# I Heart You *haul*



## LAW0MAN (Feb 10, 2008)

so my boyfriend decides to take me to the M.A.C store for an early valentines present! And heres what i got!!!













**Blushes: (left to right) *
-Dollymix
-Fleur Power
-Pink Swoon
**Eyeshadows(left to right)*
-Sushi Flower
-Da Bling
-Rice Paper
**Mascara*
-Zoom Lash
**Eye Liner Pencil*
-Ebony






**Lipstick (left to right :backrow)*
-Bombshell
-Love Lorn
-Flowerplay
**Slimshine Lipstick (front)*
-Long Stem Rose


**************************************************  ********
I MUST SAY I LOVE LOVE LOVE THE NEW SLIMSHINE'S IM GOING BACK TO GET SOME MORE.


----------



## duckduck (Feb 10, 2008)

Such pretty pinks! Great Haul


----------



## YvetteJeannine (Feb 10, 2008)

*Nothing says "I love you" better than MAC!

Great choices!*


----------



## newagetomatoz (Feb 10, 2008)

I love teh pink theme for Valentine's Day!!  You have such a sweet boyfriend!!  Enjoy!


----------



## Krasevayadancer (Feb 10, 2008)

What a sweetie! Enjoy


----------



## ZoZo (Feb 10, 2008)

Great Haul.


----------



## theleaningelm (Feb 10, 2008)

Aww, what a sweet bf. Hope you're loving your haul!


----------



## foxyqt (Feb 11, 2008)

everything is so pink! hehe very cute haul


----------



## BlueRose (Feb 11, 2008)

pinkish~pinkish <3  great choices ~enjoy


----------



## missmacqtr (Feb 11, 2008)

love pink! enjoy!


----------



## n_c (Feb 11, 2008)

Nice haul!


----------



## SugarDaisy (Feb 11, 2008)

How sweet! Great haul


----------



## AppleDiva (Feb 11, 2008)

Lovely haul!!!


----------



## BonnieBabe<3 (Feb 11, 2008)

Great haul.. GREAT bf! lol


----------



## lethaldesign (Feb 11, 2008)

Tons of pinks, lovely!

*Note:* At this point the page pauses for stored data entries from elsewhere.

/-- A linked port that Enable is set on becomes Up once bring-up has reached step 12, and Waiting streams of it, or with
Failover, open on it; clearing Enable makes it Linked, switches its queues and rings off, discards its completions,
frees its mailbox and hands its streams to the other Up port or parks them, once the commands that it had taken have
run; a lost link or PERST makes it Down with its registers at reset. The link comes up from bring-up step 7 with PERST
high. A ring is enabled with good sizes only, keeps the sizes it has while enabled, and voids its reservations when
disabled. A consumer index inside its window returns its slots as STALE; another is counted. A holdoff's end raises a
waiting vector. A queue's disable zeroes it. A write to BAR2 is counted. BAR0 reads give the port's status, control,
tick, frame and queue indices, and 0 where nothing is assigned, BAR4 reads the mailbox; the unused part of a ring
reads 0. A Down port takes none of these. (R537, R538, R544, R545, R546, R547, R566, R570, R571, R572, R608, R652) -/
def Obligations.HostPortsAndRingsFollowTheirStates : Prop :=
  (∀ (s : State) (p : Fin 2) (v : BitVec 63) (c : Nat),
    ((s.port p.val).st = .down → exec (.portEnable p v) s = .next s ∧ exec (.portDisable p v) s = .next s ∧ exec (.linkDown p) s = .next s) ∧
    (c = 2 ^ 63 + bits v.toNat 31 4 * 2 ^ 4 + v.toNat % 2 →
      ((s.port p.val).st = .up ∨ ((s.port p.val).st = .linked ∧ s.reg (okey 0x9200 0) = 0 ∧ bits (s.reg keyBootState) 27 24 < 12) →
        exec (.portEnable p v) s = .next (s.setPort p.val { s.port p.val with control := c })) ∧
      ((s.port p.val).st = .linked → (s.reg (okey 0x9200 0) ≠ 0 ∨ 12 ≤ bits (s.reg keyBootState) 27 24) → ∃ t, exec (.portEnable p v) s = .next t ∧ Same [.ports, .streams, .dict, .freeCtr, .test] s t ∧
        (t.port p.val).st = .up ∧ (t.port p.val).control = c ∧ (Tbl.rising s.streams = true → ∀ i,
          t.stream i = if (s.stream i).st = .waiting ∧ ((s.stream i).owner = p.val ∨ (s.stream i).failover = true)
            then { s.stream i with st := .opened, owner := p.val } else s.stream i))) ∧
    (c = bits v.toNat 31 4 * 2 ^ 4 + v.toNat % 2 →
      ((s.port p.val).st = .linked → exec (.portDisable p v) s = .next (s.setPort p.val { s.port p.val with control := c })) ∧
      ((s.port p.val).st = .up → ∃ t, exec (.portDisable p v) s = .next t ∧
        Same [.ports, .streams, .prick, .dict, .ledgerCmd, .freeCtr, .test, .staging, .hub] s t ∧ (t.port p.val).st = .linked ∧ (t.port p.val).control = c))) ∧
  (∀ (s : State) (p : Fin 2) (v : BitVec 63) (i : Instr), i = .portDisable p v ∨ i = .linkDown p ∨ i = .perst p true → (s.port p.val).st = .up →
    Tbl.rising s.ports = true → Tbl.rising (s.port p.val).rings = true → Tbl.rising s.streams = true → Tbl.rising s.dict = true →
    ∃ t, exec i s = .next t ∧ Same [.ports, .streams, .prick, .dict, .ledgerCmd, .tb, .freeCtr, .test, .staging, .hub] s t ∧
      (t.port p.val).st ≠ .up ∧ (t.port p.val).box.busy = false ∧ (∀ q, ((t.port p.val).sq q).enable = false) ∧ (∀ r, r < 64 → ((t.port p.val).ring r).enable = false) ∧
      (t.port p.val).taken = (s.port p.val).taken.map (fun c => { c with ring := none }) ∧
      (i ≠ .portDisable p v → (t.port p.val).st = .down ∧ (t.port p.val).control = 0 ∧ (t.port p.val).bar0 = [] ∧ (t.port p.val).rings = []) ∧
      ((∀ c ∈ (s.port p.val).taken, c.status ≠ none ∨ s.parked p.val c = true) → (t.port p.val).leaving = false ∧
        ∀ j, t.stream j = if (s.stream j).owner = p.val ∧ ((s.stream j).st = .opened ∨ (s.stream j).st = .waiting) then
          (if (s.stream j).failover = true ∧ (s.port (1 - p.val)).st = .up then { s.stream j with owner := 1 - p.val, st := .opened }
            else { s.stream j with st := .waiting }) else s.stream j) ∧
      ((∃ c ∈ (s.port p.val).taken, c.status = none ∧ s.parked p.val c = false) → (t.port p.val).leaving = true ∧ t.streams = s.streams) ∧
      t.reg (hostCtr p.val 8) = s.reg (hostCtr p.val 8) + 1) ∧
  (∀ (s : State) (p : Fin 2) (i : Instr), i = .linkDown p ∨ i = .perst p true → (s.port p.val).st = .linked → Tbl.rising s.ports = true →
    ∃ t, exec i s = .next t ∧ Same [.ports, .tb] s t ∧ (t.port p.val).st = .down ∧ (t.port p.val).control = 0 ∧ (t.port p.val).rings = [] ∧
      (t.port p.val).perst = (decide (i = .perst p true) || (s.port p.val).perst) ∧ t.tb.count = s.tb.count) ∧
  (∀ (s : State) (p : Fin 2), exec (.perst p false) s = .next (s.setPort p.val { s.port p.val with perst := false }) ∧
    ((s.port p.val).st = .down → exec (.perst p true) s = .next (s.setPort p.val { s.port p.val with perst := true })) ∧
    (7 ≤ bits (s.reg keyBootState) 27 24 → s.reg (okey 0x9200 0) ≠ 5 → (s.port p.val).st = .down → (s.port p.val).perst = false →
      ∃ t, exec (.hostLinkUp p) s = .next t ∧ Same [.ports] s t ∧ (t.port p.val).st = .linked ∧ (t.port p.val).taken = (s.port p.val).taken) ∧
    (bits (s.reg keyBootState) 27 24 < 7 ∨ s.reg (okey 0x9200 0) = 5 ∨ (s.port p.val).st ≠ .down ∨ (s.port p.val).perst = true →
      exec (.hostLinkUp p) s = .next s) ∧
    exec (.bar2Write p) s = .next (if (s.port p.val).st ≠ .down then s.bump (hostCtr p.val 7) else s)) ∧
  (∀ (s : State) (p : Fin 2) (q : Fin 64), ((s.port p.val).st = .down → exec (.sqDisable p q) s = .next s) ∧
    ((s.port p.val).st ≠ .down → Tbl.rising (s.port p.val).sqs = true → ∃ t, exec (.sqDisable p q) s = .next t ∧ Same [.ports] s t ∧
      (∀ j, (t.port p.val).sq j = if j = q.val then { (s.port p.val).sq j with enable := false, head := 0, tail := 0 } else (s.port p.val).sq j) ∧
      (t.port p.val).taken = (s.port p.val).taken ∧ (t.port p.val).rings = (s.port p.val).rings)) ∧
  (∀ count size : Nat, ringCheck count size = if (∀ i, i ≤ 14 → 2 ≤ i → count ≠ 2 ^ i) ∨ (∀ i, i ≤ 14 → 6 ≤ i → size ≠ 2 ^ i) then .typeMismatch
    else if 2 ^ 22 < count * size then .lengthExceeds else .ok) ∧
  (∀ (s : State) (p : Fin 2) (i : Fin 64) (count size : BitVec 16) (v : BitVec 32) (r : Ring), r = (s.port p.val).ring i.val →
    ((s.port p.val).st = .down → exec (.ringEnable p i count size) s = .next s ∧ exec (.ringDisable p i) s = .next s ∧ exec (.consumerIndexWrite p i v) s = .next s) ∧
    ((s.port p.val).st ≠ .down → Tbl.rising (s.port p.val).rings = true →
      (r.enable = true → ∃ t, exec (.ringEnable p i count size) s = .next t ∧ Same [.ports] s t ∧ (t.port p.val).ring i.val =
        { r with status := if r.slotCount ≠ count.toNat ∨ r.slotSize ≠ size.toNat then Status.busy.code else 0 }) ∧
      (r.enable = false → ringCheck count.toNat size.toNat ≠ .ok → ∃ t, exec (.ringEnable p i count size) s = .next t ∧ Same [.ports] s t ∧
        (t.port p.val).ring i.val = { r with slotCount := count.toNat, slotSize := size.toNat, status := (ringCheck count.toNat size.toNat).code }) ∧
      (r.enable = false → r.lost = 0 → ringCheck count.toNat size.toNat = .ok → ∃ t, exec (.ringEnable p i count size) s = .next t ∧ Same [.ports] s t ∧
        (t.port p.val).ring i.val = { r with enable := true, slotCount := count.toNat, slotSize := size.toNat, status := 0, producer := 0, consumer := 0, reserved := 0, slots := [] }) ∧
      (r.enable = false → ∃ t, exec (.ringDisable p i) s = .next t ∧ Same [.ports] s t ∧ (t.port p.val).ring i.val = { r with status := 0 }) ∧
      (r.enable = true → ∃ t, exec (.ringDisable p i) s = .next t ∧ Same [.ports, .dict, .ledgerCmd, .staging] s t ∧
        ((t.port p.val).ring i.val).enable = false ∧ ((t.port p.val).ring i.val).reserved = 0 ∧ ((t.port p.val).ring i.val).lost = r.lost + r.reserved ∧
        ((t.port p.val).ring i.val).slotCount = r.slotCount ∧ (∀ c ∈ (t.port p.val).taken, c.ring ≠ some i.val) ∧
        (Tbl.rising s.dict = true → t.reg (hostCtr p.val 5) = s.reg (hostCtr p.val 5) + r.reserved)) ∧
      (newer32 v (BitVec.ofNat 32 r.consumer) = false ∨ newer32 v (BitVec.ofNat 32 r.producer) = true →
        exec (.consumerIndexWrite p i v) s = .next (s.bump (hostCtr p.val 7))) ∧
      (newer32 v (BitVec.ofNat 32 r.consumer) = true → newer32 v (BitVec.ofNat 32 r.producer) = false → ∃ t, exec (.consumerIndexWrite p i v) s = .next t ∧
        Same [.ports] s t ∧ ((t.port p.val).ring i.val).consumer = v.toNat ∧ ((t.port p.val).ring i.val).enable = r.enable ∧
        (r.lost = 0 → Tbl.rising r.slots = true → ((t.port p.val).ring i.val).producer = r.producer ∧
          ∀ j, j < min ((v.toNat + 2 ^ 32 - r.consumer) % 2 ^ 32) r.slotCount →
            (Tbl.get {} ((t.port p.val).ring i.val).slots ((r.consumer + j) % 2 ^ 32 % r.slotCount)).status = Status.stale.code)))) ∧
  (∀ (s : State) (p : Fin 2) (i : Fin 64) (r : Ring), r = (s.port p.val).ring i.val → (r.holding = false → exec (.irqHoldoffEnd p i) s = .next s) ∧
    (r.holding = true → Tbl.rising s.ports = true → Tbl.rising (s.port p.val).rings = true → ∃ t, exec (.irqHoldoffEnd p i) s = .next t ∧ Same [.ports] s t ∧
      (t.port p.val).ring i.val = { r with irqWaits := false, holding := r.irqWaits && decide (r.holdoff ≠ 0) } ∧
      (Tbl.rising (s.port p.val).msix = true → Tbl.get 0 (t.port p.val).msix i.val = Tbl.get 0 (s.port p.val).msix i.val + (if r.irqWaits then 1 else 0)))) ∧
  (∀ (s : State) (p k : Nat), s.readBar0 p 0 = s.portStatus p ∧ s.readBar0 p 8 = (s.port p).control ∧ s.readBar0 p 0x10 = s.tb.count ∧ s.readBar0 p 0x18 = s.tb.frame ∧
    (k < 64 → s.readBar0 p (0x1000 + 8 * k) = ((s.port p).sq k).head * 2 ^ 16 + ((s.port p).sq k).tail ∧
      s.readBar0 p (0x1200 + 8 * k) = ((s.port p).ring k).producer * 2 ^ 32 + ((s.port p).ring k).consumer) ∧
    s.readBar0 p 0x1400 = (s.port p).ledgerQ.head * 2 ^ 16 + (s.port p).ledgerQ.tail ∧
    s.readBar0 p 0x1408 = (s.port p).stagingQ.head * 2 ^ 16 + (s.port p).stagingQ.tail ∧
    ((0x20 ≤ k ∧ k < 0x100) ∨ (0x300 ≤ k ∧ k < 0x400) ∨ 0x1000000 ≤ k → s.readBar0 p k = 0)) ∧
  (∀ (s : State) (p k : Nat) (b : Mailbox), b = (s.port p).box → b.status < 256 → b.respLen ≤ 1280 → s.readBar4 p 0 = b.request ∧ s.readBar4 p 8 = 0 ∧
    s.readBar4 p 0x10 = (if b.busy then 2 ^ 63 else 0) + b.status * 2 ^ 16 + b.respLen ∧
    (k < 160 → s.readBar4 p (0x1000 + 8 * k) = rdLe b.data (8 * k) 8) ∧ (0x1500 ≤ k → s.readBar4 p k = 0)) ∧
  (∀ (s : State) (p i off n : Nat), off + n ≤ 2 ^ 22 → (s.readBar2 p (i * 2 ^ 22 + off) n).length = n ∧
    (((s.port p).ring i).slotCount * ((s.port p).ring i).slotSize ≤ off → 0 < n → s.readBar2 p (i * 2 ^ 22 + off) n = List.replicate n 0))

Enjoy 
	

	
	
		
		

		
		
	


	




 And what a nice boyf you have!!


----------



## jdepp_84 (Feb 11, 2008)

Quote:

   Originally Posted by *YvetteJeannine* 

 
_*Nothing says "I love you" better than MAC!*

*Great choices!*_

 
I agree
	

	
	
		
		

		
		
	


	




 My bf is getting me the whole Fafi collection when it comes out here...on Valentines day!


----------



## MisaMayah (Feb 11, 2008)

yay for boyfs/hubbies that buy MAC for their lady!!!!!!!! excellent choices


----------



## matsubie (Feb 26, 2008)

great colors! some of my favorites!
and any boy that buys his girl makeup is a keeper!


----------



## Jot (Feb 26, 2008)

pretty and pink


----------



## AllisonWeaver (Feb 26, 2008)

I adore Rice Paper eye shadow!
Thanks for posting.


----------



## ChloeisCrazy (Feb 26, 2008)

Awesome haul! All the pink was perfect for valentines day!


----------



## mzkrizzlerocks (Feb 27, 2008)

sooo, jealous!


----------



## Miss_M (Feb 27, 2008)

Great haul !!

Enjoy your goodies


----------



## Hilly (Feb 27, 2008)

hot stuff!!


----------